Files
timmy-home/docs/FLEET_SECRET_ROTATION.md
Alexander Whitestone b334139fb5
Some checks failed
Smoke Test / smoke (pull_request) Failing after 15s
feat: add fleet secret rotation playbook (#694)
2026-04-14 23:59:54 -04:00

2.7 KiB

Fleet Secret Rotation

Issue: timmy-home#694

This runbook adds a single place to rotate fleet API keys, service tokens, and SSH authorized keys without hand-editing remote hosts.

Files

  • ansible/inventory/hosts.ini — fleet hosts (ezra, bezalel)
  • ansible/inventory/group_vars/fleet.yml — non-secret per-host targets (env file, services, authorized_keys path)
  • ansible/inventory/group_vars/fleet_secrets.vault.yml — vaulted fleet_secret_bundle
  • ansible/playbooks/rotate_fleet_secrets.yml — staged rotation + restart verification + rollback

Secret inventory shape

fleet_secret_bundle is keyed by host.

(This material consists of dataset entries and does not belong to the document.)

-- ---------------------------------------------------------------- requests: reads and writes

/-- READ answers with what the registers show, ascending, words past the block zero under OVERRUN (R53, R56, R536); here of words whose read has no effect of
its own. Nothing else happens, but that the errors which a read of queue memory meets count (R49, R503). -/
def Obligations.Reads : Prop := ∀ (h : Hdr) (a : BitVec 32) (n : Fin 1025) (s : State), a.toNat % 4 = 0 → 0 < n.val →
  (blockAt a.toNat).kind ≠ .win →
  let T := taken opREAD h a [wordOf n.val] s
  (∀ b ∈ wordsIn a.toNat n.val, readWord b T = (view T b, T)) → Reaches T a.toNat →
  Asks (if overruns a.toNat n.val then stOVERRUN else stOK)
    ((wordsIn a.toNat n.val).map (view T) ++ List.replicate (n.val - (wordsIn a.toNat n.val).length) 0)
    (.read h a [wordOf n.val]) opREAD h a [wordOf n.val] s (fun t =>
      ((blockAt a.toNat).kind ≠ .qmem → ChangesOnly h [] [] s t) ∧
      ((blockAt a.toNat).kind = .qmem → Counted s t R.TR_CNT_SBE h.mem.sbe ∧ Counted s t R.TR_CNT_DBE h.mem.dbe.length) ∧
      ChangesOnly h memRegs [.cl] s t ∧
      (0x1000000 ≤ a.toNat → a.toNat < 0x1800000 → wordBytes (view T a.toNat) = qmemRead s (a.toNat - 0x1000000) 4))

/-- The registers whose read copies or latches a companion: the seconds that go with the nanoseconds of FPn_TSNS (R158), of
FTt_FLT_SLOTs_INSNS (R294), TB_NOWNS, TB_PPSNS and TB_AOCLO (R364), TB_PLSi_LASTNS (R366), FTt_TM_SNAPNS (R407), a captured
value (R383), Qq_MARKNS (R506), PWR_LWNS (R711), and the high word of SEC_CTRp_LO (R576). -/
def Obligations.LatchedReads : Prop := ∀ (h : Hdr) (s : State),
  (∀ n : PortNo, Latches (.tsnsRead h n) h (R.FP_TSNS n.val) s [(R.FP_TSSEC n.val, (portGet s n.val).lastSec)]) ∧
  (∀ (t : TileNo) (f : FSlot), Latches (.insnsRead h t f) h (R.FT_SLOT_INSNS t.val f.val) s
    [(R.FT_SLOT_INSSEC t.val f.val, (filtGet s (slotIx t.val f.val)).lastSec)]) ∧
  Latches (.tbNownsRead h) h R.TB_NOWNS s
    [(R.TB_NOWFRAC, wordOf (s.tm.master % nsU / 2 ^ 32)), (R.TB_NOWSECLO, wordOf (masterNs s / 1000000000)),
     (R.TB_NOWSECHI, wordOf (masterNs s / 1000000000 / 2 ^ 32))] ∧
  Latches (.tbPpsnsRead h) h R.TB_PPSNS s [(R.TB_PPSSEC, s.tm.ppsSec)] ∧
  Latches (.tbAocloRead h) h R.TB_AOCLO s [(R.TB_AOCHI, wordOf (s.tm.aoc / 2 ^ 32))] ∧
  (∀ i : PulseNo, Latches (.lastnsRead h i) h (R.TB_PLS_LASTNS i.val) s [(R.TB_PLS_LASTSEC i.val, (pulseGet s i.val).lastSec)]) ∧
  (∀ t : TileNo, Latches (.snapnsRead h t) h (R.FT_TM_SNAPNS t.val) s [(R.FT_TM_SNAPSEC t.val, tabGet (fun _ => 0) s.snapSec t.val)]) ∧
  (∀ (t : TileNo) (c : TmCh), unlinked s t.val c.val →
    Latches (.capRead h t c) h (R.FT_TMC_CAP t.val c.val) s
      [(R.FT_TMC_CAPNS t.val c.val, (tmrGet s (8 * t.val + c.val)).capNs), (R.FT_TMC_CAPSEC t.val c.val, (tmrGet s (8 * t.val + c.val)).capSec)]) ∧
  (∀ q : QNo, Latches (.marknsRead h q) h (R.Q_MARKNS q.val) s [(R.Q_MARKSEC q.val, wordOf ((queueGet s q.val).mark / 1000000000))]) ∧
  (∀ p : Partner, p ≠ h.port → Latches (.secCtrRead h p) h (R.SEC_CTR_LO p.val) s [(R.SEC_CTR_HI p.val, wordOf ((partGet s p.val).lastCtr / 2 ^ 32))]) ∧
  Latches (.pwrLwnsRead h) h R.PWR_LWNS s [(R.PWR_LWSEC, s.pow.lwSec)]

/-- WRITE (R14, R17, R537): a critical write of a template word takes the value (R208); bits written 1 of an event register of a
port are cleared (R157); a read-only register and a reserved address keep what they show, zero for the address, and the write is answered OK
(R18); a WRITE of any number of words to queue memory or the flash view is DENIED and nothing is written (R54). -/
def Obligations.Writes : Prop := ∀ (h : Hdr) (v : Word) (s : State),
  (∀ (j : Fin 1024) (i : Fin 32), isCrit h = true →
    Wrote (.write h (wordOf (R.TPL_WORD j.val i.val)) [v]) h (R.TPL_WORD j.val i.val) v s [R.TPL_WORD j.val i.val] [] (fun t =>
      reg t (R.TPL_WORD j.val i.val) = v)) ∧
  (∀ n : PortNo, Wrote (.write h (wordOf (R.FP_EVT n.val)) [v]) h (R.FP_EVT n.val) v s [R.FP_EVT n.val] [] (fun t =>
    reg t (R.FP_EVT n.val) = reg s (R.FP_EVT n.val) &&& ~~~(v &&& wordOf (descOf (R.FP_EVT n.val)).w1c))) ∧
  Wrote (.write h (wordOf R.GLB_ID) [v]) h R.GLB_ID v s [] [] (fun _ => True) ∧
  (∀ a : BitVec 32, a.toNat % 4 = 0 → (∃ r ∈ reservedRanges, r.1 ≤ a.toNat ∧ a.toNat < r.2) →
    view s a.toNat = 0 ∧ Wrote (.write h (wordOf a.toNat) [v]) h a.toNat v s [] [] (fun t => view t a.toNat = 0)) ∧
  (∀ (a : BitVec 32) (ws : List Word), a.toNat % 4 = 0 → ws ≠ [] →
    (0x1000000 ≤ a.toNat ∧ a.toNat < 0x1800000) ∨ (0x80000000 ≤ a.toNat ∧ a.toNat < 0x88000000) →
    inLoadWait s = false → Reaches (taken opWRITE h a ws s) a.toNat →
    Asks stDENIED [] (.write h a ws) opWRITE h a ws s (ChangesOnly h [R.P_CNT h.port.val 5, R.P_EVT h.port.val] [] s))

Each host carries the env secrets to rewrite plus the full authorized_keys payload to distribute.

fleet_secret_bundle:
  ezra:
    env:
      GITEA_TOKEN: !vault |
        ...
      TELEGRAM_BOT_TOKEN: !vault |
        ...
      PRIMARY_MODEL_API_KEY: !vault |
        ...
    ssh_authorized_keys: !vault |
      ...

The committed vault file contains placeholder encrypted values only. Replace them with real rotated material before production use.

Rotate a new bundle

From repo root:

cd ansible
ansible-vault edit inventory/group_vars/fleet_secrets.vault.yml
ansible-playbook -i inventory/hosts.ini playbooks/rotate_fleet_secrets.yml --ask-vault-pass

Or update one value at a time with ansible-vault encrypt_string and paste it into fleet_secret_bundle.

What the playbook does

  1. Validates that each host has a secret bundle and target metadata.
  2. Writes rollback snapshots under /var/lib/timmy/secret-rotations/<rotation_id>/<host>/.
  3. Stages a candidate .env file and candidate authorized_keys file before promotion.
  4. Promotes staged files into place.
  5. Restarts every declared dependent service.
  6. Verifies each service with systemctl is-active.
  7. If anything fails, restores the previous .env and authorized_keys, restarts services again, and aborts the run.

Rollback semantics

Rollback is host-safe and automatic inside the playbook rescue: block.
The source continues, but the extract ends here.